2. **Platform differences are quarantined to `platform/` and to `#[cfg]`-gated functions inside individual collectors.** Most collectors are written so that the dispatch happens once at the top of the function (`#[cfg(target_os = "linux")] { … } #[cfg(target_os = "macos")] { … }`).
## Forward and backward compatibility
The wire format is designed for additive evolution:
- Every optional field on `Snapshot` and `InterfaceMetric` carries `#[serde(default, skip_serializing_if = "Option::is_none")]`, which means:
- **Old agent → new server:** unknown new fields aren't sent; server sees `None` and degrades gracefully.
- **New agent → old server:** new fields are sent but the old `serde` `deny_unknown_fields = false` (default) ignores them.
- New required fields are an explicit breaking change.
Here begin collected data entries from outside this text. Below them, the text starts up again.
/-- One column of a cell (43_glyphs.md R141). -/
theorem Memory.pixel_drawColumn {m : Memory} {x y x' y' : Nat} {c : Bool} {line : Byte}
    (h : m.wf = true) (hx : x < 65536) (hx' : x' < 65536) :
    (m.drawColumn x y c line).pixel x' y' =
      if x' = x ∧ y ≤ y' ∧ y' < y + 8 then (if line.getLsbD (y' - y) then c else !c)
      else m.pixel x' y' := by
  unfold Memory.drawColumn
  simp only [List.foldl_cons, List.foldl_nil]
  have w0 := Memory.wf_setBit (x := x) (y := y + 0) (c := if line.getLsbD 0 then c else !c) h
  have w1 := Memory.wf_setBit (x := x) (y := y + 1) (c := if line.getLsbD 1 then c else !c) w0
  have w2 := Memory.wf_setBit (x := x) (y := y + 2) (c := if line.getLsbD 2 then c else !c) w1
  have w3 := Memory.wf_setBit (x := x) (y := y + 3) (c := if line.getLsbD 3 then c else !c) w2
  have w4 := Memory.wf_setBit (x := x) (y := y + 4) (c := if line.getLsbD 4 then c else !c) w3
  have w5 := Memory.wf_setBit (x := x) (y := y + 5) (c := if line.getLsbD 5 then c else !c) w4
  have w6 := Memory.wf_setBit (x := x) (y := y + 6) (c := if line.getLsbD 6 then c else !c) w5
  rw [Memory.pixel_setBit w6 hx hx', Memory.pixel_setBit w5 hx hx', Memory.pixel_setBit w4 hx hx',
    Memory.pixel_setBit w3 hx hx', Memory.pixel_setBit w2 hx hx', Memory.pixel_setBit w1 hx hx',
    Memory.pixel_setBit w0 hx hx', Memory.pixel_setBit h hx hx']
  by_cases hin : x' = x ∧ y ≤ y' ∧ y' < y + 8
  · rw [if_pos hin]
    obtain ⟨rfl, h1, h2⟩ := hin
    have : y' - y = 0 ∨ y' - y = 1 ∨ y' - y = 2 ∨ y' - y = 3 ∨ y' - y = 4 ∨ y' - y = 5
        ∨ y' - y = 6 ∨ y' - y = 7 := by omega
    rcases this with hk | hk | hk | hk | hk | hk | hk | hk <;>
      (rw [hk]; have hy : y' = y + (y' - y) := by omega
       rw [hk] at hy; subst hy; simp)
  · rw [if_neg hin]
    repeat rw [if_neg (by omega)]

theorem Memory.wf_drawGlyph {m : Memory} {cfg : Config} {x y : Nat} {code : Byte} {c : Bool}
    (h : m.wf = true) : (m.drawGlyph cfg x y code c).wf = true := by
  unfold Memory.drawGlyph
  simp only [List.foldl_cons, List.foldl_nil]
  exact Memory.wf_drawColumn (Memory.wf_drawColumn (Memory.wf_drawColumn (Memory.wf_drawColumn
    (Memory.wf_drawColumn h))))

/-- A pixel outside the cell keeps its value (43_glyphs.md R141). -/
theorem Memory.pixel_drawGlyph_outside {m : Memory} {cfg : Config} {x y x' y' : Nat} {code : Byte}
    {c : Bool} (h : m.wf = true) (hx : x + 5 ≤ 65536) (hx' : x' < 65536)
    (ho : ¬ (x ≤ x' ∧ x' < x + 5 ∧ y ≤ y' ∧ y' < y + 8)) :
    (m.drawGlyph cfg x y code c).pixel x' y' = m.pixel x' y' := by
  unfold Memory.drawGlyph
  simp only [List.foldl_cons, List.foldl_nil]
  have w0 := Memory.wf_drawColumn (x := x + (0 : Fin 5).val) (y := y) (c := c) (line := fontByte cfg code 0) h
  have w1 := Memory.wf_drawColumn (x := x + (1 : Fin 5).val) (y := y) (c := c) (line := fontByte cfg code 1) w0
  have w2 := Memory.wf_drawColumn (x := x + (2 : Fin 5).val) (y := y) (c := c) (line := fontByte cfg code 2) w1
  have w3 := Memory.wf_drawColumn (x := x + (3 : Fin 5).val) (y := y) (c := c) (line := fontByte cfg code 3) w2
  have v : (0 : Fin 5).val = 0 ∧ (1 : Fin 5).val = 1 ∧ (2 : Fin 5).val = 2 ∧ (3 : Fin 5).val = 3
    ∧ (4 : Fin 5).val = 4 := by decide
  rw [Memory.pixel_drawColumn w3 (by omega) hx', Memory.pixel_drawColumn w2 (by omega) hx',
    Memory.pixel_drawColumn w1 (by omega) hx', Memory.pixel_drawColumn w0 (by omega) hx',
    Memory.pixel_drawColumn h (by omega) hx']
  repeat rw [if_neg (by omega)]

/-- A pixel of the cell is the colour where the glyph has a bit, the inverse colour elsewhere
(43_glyphs.md R141). -/
theorem Memory.pixel_drawGlyph_inside {m : Memory} {cfg : Config} {x y row : Nat} {code : Byte}
    {c : Bool} (h : m.wf = true) (hx : x + 5 ≤ 65536) (col : Fin 5) (hr : row < 8) :
    (m.drawGlyph cfg x y code c).pixel (x + col.val) (y + row) =
      if (fontByte cfg code col).getLsbD row then c else !c := by
  unfold Memory.drawGlyph
  simp only [List.foldl_cons, List.foldl_nil]
  have w0 := Memory.wf_drawColumn (x := x + (0 : Fin 5).val) (y := y) (c := c) (line := fontByte cfg code 0) h
  have w1 := Memory.wf_drawColumn (x := x + (1 : Fin 5).val) (y := y) (c := c) (line := fontByte cfg code 1) w0
  have w2 := Memory.wf_drawColumn (x := x + (2 : Fin 5).val) (y := y) (c := c) (line := fontByte cfg code 2) w1
  have w3 := Memory.wf_drawColumn (x := x + (3 : Fin 5).val) (y := y) (c := c) (line := fontByte cfg code 3) w2
  have v : (0 : Fin 5).val = 0 ∧ (1 : Fin 5).val = 1 ∧ (2 : Fin 5).val = 2 ∧ (3 : Fin 5).val = 3
    ∧ (4 : Fin 5).val = 4 := by decide
  have hc : x + col.val < 65536 := by omega
  rw [Memory.pixel_drawColumn w3 (by omega) hc, Memory.pixel_drawColumn w2 (by omega) hc,
    Memory.pixel_drawColumn w1 (by omega) hc, Memory.pixel_drawColumn w0 (by omega) hc,
    Memory.pixel_drawColumn h (by omega) hc]
  have hy : y + row - y = row := by omega
  rw [hy]
  have hcol : col = 0 ∨ col = 1 ∨ col = 2 ∨ col = 3 ∨ col = 4 := by omega
  rcases hcol with rfl | rfl | rfl | rfl | rfl <;> simp [hr]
Bump the major version in `Cargo.toml` if you add one.
When in doubt: add new payload as `Option<…>` and gate any consumer logic on `Some(_)`.
## Where each NetWatch project sits
```
agents on hosts cloud
───────────────── ───────────────────
HTTP POST /v1/ingest
netwatch-agent ───────────────────────────────► netwatch-cloud
uses uses
netwatch-sdk ◄───── same crate ─────────────► netwatch-sdk
(collectors (types only —
+ types) deserializes
IngestRequest)
```
The cloud server pins the same `netwatch-sdk` version as the agent it accepts. When the SDK's wire format changes, both sides upgrade together.